- **HOW TO COMPLETE THIS TASK**
Scan the entries below. Return every line that includes "heldReset".

- **RECORDS FOR THIS EXERCISE**

/-- R152, R150, R151: a lost attempt returns its slot to pending; a completed one empties its slot, or leaves it pending where it was marked
again, and a completed answer takes the command waiting in the station's inbox. How far the error counts fall is an operand
(log entry 6), as are the levels at which the straps then stand (log entry 8); the straps as sampled stay (R141). -/
def Obligations.AttemptsEnd : Prop :=
  ∀ (s : State) (att : Attempt) (fall : ErrorFall) (straps : Straps), s.link = .onBus → s.transmitter = some att →
    ((s.slots[att.slot] = .sending ∨ s.slots[att.slot] = .sendingMarked) →
      exec .arbitrationLoss s = .next { s with slots := s.slots.set att.slot .pending, transmitter := none })
    ∧ (7 ≤ att.slot.val → (s.slots[att.slot] = .sending ∨ s.slots[att.slot] = .sendingMarked) →
      exec (.attemptCompletion fall straps) s = .next { s with
        slots := s.slots.set att.slot (if s.slots[att.slot] = .sending then .empty else .pending)
        transmitter := none
        strapPins := straps
        transmitErrors := s.transmitErrors - fall.transmit
        receiveErrors := s.receiveErrors - fall.receive })
    ∧ ∀ (st : Station) (a : Answer) (left : State), att.slot = answerSlot st → s.slots[answerSlot st] = .sending →
      s.answers[st] = some a → ¬ (st = supervisorStation ∧ a.status = .ok ∧ (a.code = 0x4E ∨ a.code = 0x4F)) →
      left = { s with
        slots := s.slots.set (answerSlot st) .empty
        transmitter := none
        strapPins := straps
        transmitErrors := s.transmitErrors - fall.transmit
        receiveErrors := s.receiveErrors - fall.receive
        answers := s.answers.set st none } →
      (s.inboxes[st] = none → exec (.attemptCompletion fall straps) s = .next left)
      ∧ ∀ data : List Byte, s.inboxes[st] = some data → dataFits data = true →
        exec (.attemptCompletion fall straps) s
          = exec (.commandFrameArrival st data) { left with inboxes := left.inboxes.set st none }

/-- R154, R152: a bus error fails the attempt under way and raises the error counts (by how much is an operand: log entry 6); past 255 the
interface is bus-off, sends and receives nothing, and comes back on-bus with its counts at 0. That a bus error with no attempt
under way raises the counts too, and may bring bus-off, is DEDUCED (log entry 17). -/
def Obligations.BusErrorsAndBusOff : Prop :=
  (∀ (s : State) (att : Attempt) (tecRise recRise : Nat), s.link = .onBus → s.transmitter = some att →
    (s.slots[att.slot] = .sending ∨ s.slots[att.slot] = .sendingMarked) →
    exec (.busError tecRise recRise) s = .next { s with
      slots := s.slots.set att.slot .pending
      transmitter := none
      transmitErrors := s.transmitErrors + tecRise
      receiveErrors := s.receiveErrors + recRise
      link := if 255 < s.transmitErrors + tecRise then .busOff else .onBus })
  ∧ (∀ (s : State) (tecRise recRise : Nat), s.link = .onBus → s.transmitter = none →
    exec (.busError tecRise recRise) s = .next { s with
      transmitErrors := s.transmitErrors + tecRise
      receiveErrors := s.receiveErrors + recRise
      link := if 255 < s.transmitErrors + tecRise then .busOff else .onBus })
  ∧ ∀ s : State, s.link = .busOff →
    exec .busOffRecovery s = .next { s with link := .onBus, transmitErrors := 0, receiveErrors := 0 }
    ∧ exec .attemptStart s = .next s
    ∧ (∀ (st : Station) (data : List Byte), exec (.commandFrameArrival st data) s = .next s)
    ∧ ∀ k : StandingNo, exec (.remoteRequest k) s = .next s

/-! ## Starts (chapter 11) -/

/-- R164 to R166, R141, R155, R163: the beginning of a start, spelled out, and the events that bring it about or hold the part stopped; main power lost keeps the
retained state, and the retention-lost latch is set by a fall of VBAK while main power is absent and at no other time. What the
part's unretained state holds without power, and the emptying of the attention sets at once, are the model's choice (log
entries 11 and 12), as are the straps coming in with these events (8), the qualification timer and the self-test result under a
registered reset (21 and 24), a loss of main power with VBAK already low setting no latch (23), and what unretained state that step 1 does not name
holds until a later step sets it (26). -/
def Obligations.StartsBegin : Prop :=
  (∀ (cause : StartCause) (s : State), beginStart cause s = { s with
    phase := .starting, selfTestPassed := none, decidedCause := cause, straps := s.strapPins, ready := false
    permits := Vector.replicate 4 false, link := .offBus, inboxes := Vector.replicate 7 none
    lostMarks := Vector.replicate 7 false, slots := Vector.replicate 32 .empty, answers := Vector.replicate 7 none
    transmitter := none, pendingKinds := Vector.replicate 7 0, masks := Vector.replicate 7 0 })
  ∧ (∀ (straps : Straps) (s : State), s.phase = .unpowered → exec (.powerOn straps) s
    = .next (beginStart (if s.retentionLost then .cold else .warm) { s with strapPins := straps }))
  ∧ (∀ (straps : Straps) (s : State), s.phase = .heldReset → exec (.resetRelease straps) s
    = .next (beginStart (if s.retentionLost then .cold else .warm) { s with strapPins := straps }))
  ∧ (∀ s : State, s.phase ≠ .unpowered → exec .resetAssertionRegistered s = .next { s with
    phase := .heldReset, selfTestPassed := none, ready := false
    permits := Vector.replicate 4 false, link := .offBus, inboxes := Vector.replicate 7 none
    lostMarks := Vector.replicate 7 false, slots := Vector.replicate 32 .empty, answers := Vector.replicate 7 none
    transmitter := none, pendingKinds := Vector.replicate 7 0, masks := Vector.replicate 7 0 })
  ∧ (∀ s : State, s.phase ≠ .unpowered → ∃ t : State, exec .mainPowerLoss s = .next t ∧ t.phase = .unpowered
    ∧ t.lots = s.lots ∧ t.nextSerial = s.nextSerial ∧ t.recipes = s.recipes ∧ t.limits = s.limits ∧ t.lines = s.lines
    ∧ (∀ b : Bay, t.lanes[b].capacity = s.lanes[b].capacity ∧ t.lanes[b].locked = s.lanes[b].locked
      ∧ t.lanes[b].lots = s.lanes[b].lots)
    ∧ t.staleLimit = s.staleLimit ∧ t.plantMinute = s.plantMinute ∧ t.queue = s.queue ∧ t.claims = s.claims
    ∧ t.claimTimeout = s.claimTimeout ∧ t.releaseLog = s.releaseLog ∧ t.retentionLost = s.retentionLost
    ∧ t.ready = false ∧ t.permits = Vector.replicate 4 false ∧ t.link = .offBus ∧ t.phRaw = s.phRaw ∧ t.strapPins = s.strapPins)
  ∧ (∀ s : State, s.phase = .unpowered → exec .vbakBelowRetention s = .next { s with retentionLost := true })
  ∧ ∀ s : State, s.phase ≠ .unpowered → exec .vbakBelowRetention s = .next s

/-- R168: RSTW and RSTC are answered OK with no results and change nothing else; the start begins at the completion of that answer, with cause
supervisor-warm or supervisor-cold, samples the straps as they stand then (R141), and takes no waiting command. -/
def Obligations.RestartFollowsItsAnswer : Prop :=
  (∀ (args : List Byte) (s : State), TakesAtOnce supervisorStation s → argsFit args = true →
    exec (.rstw 6 args) s = .next (answered 6 0x4E .ok .none s) ∧ exec (.rstc 6 args) s = .next (answered 6 0x4F .ok .none s))
  ∧ ∀ (s : State) (att : Attempt) (a : Answer) (fall : ErrorFall) (straps : Straps), s.link = .onBus → s.transmitter = some att →
    att.slot = answerSlot supervisorStation → s.answers[supervisorStation] = some a → a.status = .ok →
    (a.code = 0x4E → exec (.attemptCompletion fall straps) s = .next (beginStart .supervisorWarm
      { s with strapPins := straps, transmitErrors := s.transmitErrors - fall.transmit, receiveErrors := s.receiveErrors - fall.receive }))
    ∧ (a.code = 0x4F → exec (.attemptCompletion fall straps) s = .next (beginStart .supervisorCold
      { s with strapPins := straps, transmitErrors := s.transmitErrors - fall.transmit, receiveErrors := s.receiveErrors - fall.receive }))

/-- R167, R166 step 1, R90, R66: a failed self-test puts the part in FAULT and changes nothing else; and in FAULT, as from the beginning of a
start to its completion, under a held reset and without power, no command, remote request or event of the time base is taken, no
attempt is started and no level of PH is registered. A self-test result with no start under way changes nothing (the model's choice:
log entry 4). -/
def Obligations.FaultIsSilent : Prop :=
  (∀ s : State, s.phase = .starting → exec (.selfTest false) s = .next { s with phase := .fault, selfTestPassed := some false })
  ∧ (∀ s : State, s.phase = .fault ∨ s.phase = .starting ∨ s.phase = .heldReset ∨ s.phase = .unpowered →
    exec .secondEvent s = .next s ∧ exec .intervalEvent s = .next s
    ∧ (∀ n : Line, exec (.pourWindowExpiry n) s = .next s) ∧ exec .claimExpiry s = .next s
    ∧ exec .haltAssertionRegistered s = .next s ∧ exec .haltReleaseRegistered s = .next s
    ∧ (LinkLaw s →
      (∀ (st : Station) (data : List Byte), exec (.commandFrameArrival st data) s = .next s)
      ∧ (∀ k : StandingNo, exec (.remoteRequest k) s = .next s) ∧ (∀ f : RxFrame, exec (.ignoredFrame f) s = .next s)
      ∧ exec .attemptStart s = .next s))
  ∧ ∀ (s : State) (passed : Bool), s.phase ≠ .starting → exec (.selfTest passed) s = .next s

/-- What a completed start leaves, warm or cold, beside what its actions set: the halt level of PH, READY, the time base at zero, the link
on-bus with its error counts at 0, its cause, and the reports of R163 with every notice slot pending. -/
def Obligations.StartsComplete : Prop :=
  ∀ s : State, s.phase = .starting → (∀ i : SlotNo, s.slots[i] = .empty) →
    ∃ t : State, exec (.selfTest true) s = .next t
      ∧ t.phase = .inService ∧ t.ready = true ∧ t.selfTestPassed = some true ∧ t.startCause = s.decidedCause
      ∧ t.haltRegistered = s.phRaw ∧ t.qualifying = false ∧ t.timeValid = false
      ∧ t.divider = 0 ∧ t.secondInMinute = 0 ∧ t.link = .onBus ∧ t.transmitErrors = 0 ∧ t.receiveErrors = 0
      ∧ (∀ n : Line, t.permits[n] = false)
      ∧ (∀ b : Bay, t.lanes[b].reading = none ∧ t.lanes[b].stale = false)
      ∧ (∀ st : Station, t.masks[st] = 0)
      ∧ (∀ (st : Station) (k : AttnKind), t.pendingKinds[st].has k = (receives st k && match k with
        | .restarted | .bayStale | .timeUnset => true
        | .haltActive => s.phRaw
        | .doseVoid => match s.lines[lineOf st] with
          | .dosed _ _ _ => !s.decidedCause.isCold
          | .idle | .void _ => false
        | .queueReady => !t.queue.isEmpty
        | .overduePresent => t.anyOverdue
        | .rejectedAtFront => t.anyRejectedAtFront
        | .pourLate | .claimExpired | .claimRevoked | .probeFault | .hotHold => false))
      ∧ ∀ i : SlotNo, t.slots[i] = if 7 ≤ i.val ∧ i.val < 14 then .pending else .empty

/-- R17, R69, R87, R106, R126, R169: the warm actions: DOSED lots and lines VOID, claims returned to the queue's head in claim order, outages counted, and
everything else retained as it stood. -/
def Obligations.WarmStartKeepsTheHall : Prop :=
  ∀ s : State, s.phase = .starting → s.decidedCause.isCold = false →
    ∃ t : State, exec (.selfTest true) s = .next t
      ∧ t.lots = s.lots.map (fun l => match l.state with
        | .dosed => { l with state := .void }
        | .claimed => { l with state := .cured, outages := min 255 (l.outages + 1), interrupted := true }
        | .curing | .overdue | .cured => { l with outages := min 255 (l.outages + 1), interrupted := true }
        | .void | .rejected => l)
      ∧ (∀ n : Line, t.lines[n] = match s.lines[n] with
        | .dosed serial _ _ => .void serial
        | other => other)
      ∧ t.queue = s.claims.map (·.serial) ++ s.queue ∧ t.claims = []
      ∧ (∀ b : Bay, t.lanes[b] = { s.lanes[b] with reading := none, stale := false })
      ∧ t.nextSerial = s.nextSerial ∧ t.recipes = s.recipes ∧ t.limits = s.limits ∧ t.staleLimit = s.staleLimit
      ∧ t.plantMinute = s.plantMinute ∧ t.claimTimeout = s.claimTimeout ∧ t.releaseLog = s.releaseLog
      ∧ t.retentionLost = s.retentionLost

/-- R18, R22, R50, R69, R87, R106, R126, R169: the cold-start value of every retained block, the retention-lost latch cleared. -/
def Obligations.ColdStartEmptiesTheHall : Prop :=
  (∀ s : State, s.phase = .starting → s.decidedCause.isCold = true →
    ∃ t : State, exec (.selfTest true) s = .next t
      ∧ t.lots = [] ∧ t.nextSerial = 1 ∧ t.queue = [] ∧ t.claims = [] ∧ t.releaseLog = [] ∧ t.claimTimeout = 900
      ∧ t.staleLimit = 10 ∧ t.plantMinute = 0 ∧ t.retentionLost = false
      ∧ (∀ k : RecipeNo, t.recipes[k] = Recipe.coldStart)
      ∧ (∀ n : Line, t.lines[n] = .idle ∧ t.limits[n] = ⟨1500, 1200, 100⟩)
      ∧ ∀ b : Bay, t.lanes[b] = ⟨4, false, [], none, false⟩)
  ∧ Recipe.coldStart.enabled = false
  ∧ allFields.map Recipe.coldStart.get
    = [15, 0, 7, 0, 600, 300, 350, 0, 100, 100, 1000, -100, 600, 4320, 20160, 240, 2700, 600]

/-! ## Laws of the whole part -/

/-- R65: every step keeps each feed permit asserted exactly when its line is DOSED, the halt is not registered and READY is asserted. -/
def Obligations.StepsKeepPermits : Prop :=
  ∀ s t : State, PermitLaw s → step s = .next t → PermitLaw t

/-- R21, R27, R47, R70, R88, R91: every step keeps the recipes, the parameters, the time base and the readings in their ranges, and every enabled
recipe consistent. -/
def Obligations.StepsKeepRanges : Prop :=
  ∀ s t : State, RecipeLaw s → ParameterLaw s → TimeLaw s → ReadingLaw s → step s = .next t →
    RecipeLaw t ∧ ParameterLaw t ∧ TimeLaw t ∧ ReadingLaw t

/-- R149 to R155, R165 to R167: every step keeps the link's inboxes, slots, answers and transmitter agreeing with each other and with the phase, READY asserted
exactly in service, and the retention-lost latch clear in service. -/
def Obligations.StepsKeepLinkAndPhase : Prop :=
  ∀ s t : State, LinkLaw s → PhaseLaw s → step s = .next t → LinkLaw t ∧ PhaseLaw t

/-- R156: every step keeps each pending set and mask within the kinds its station receives, RESTARTED out of every mask. -/
def Obligations.StepsKeepAttention : Prop :=
  ∀ s t : State, AttentionLaw s → step s = .next t → AttentionLaw t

- **WRITTEN RESPONSE**
  ∧ (∀ (straps : Straps) (s : State), s.phase = .heldReset → exec (.resetRelease straps) s
    phase := .heldReset, selfTestPassed := none, ready := false
  ∧ (∀ s : State, s.phase = .fault ∨ s.phase = .starting ∨ s.phase = .heldReset ∨ s.phase = .unpowered →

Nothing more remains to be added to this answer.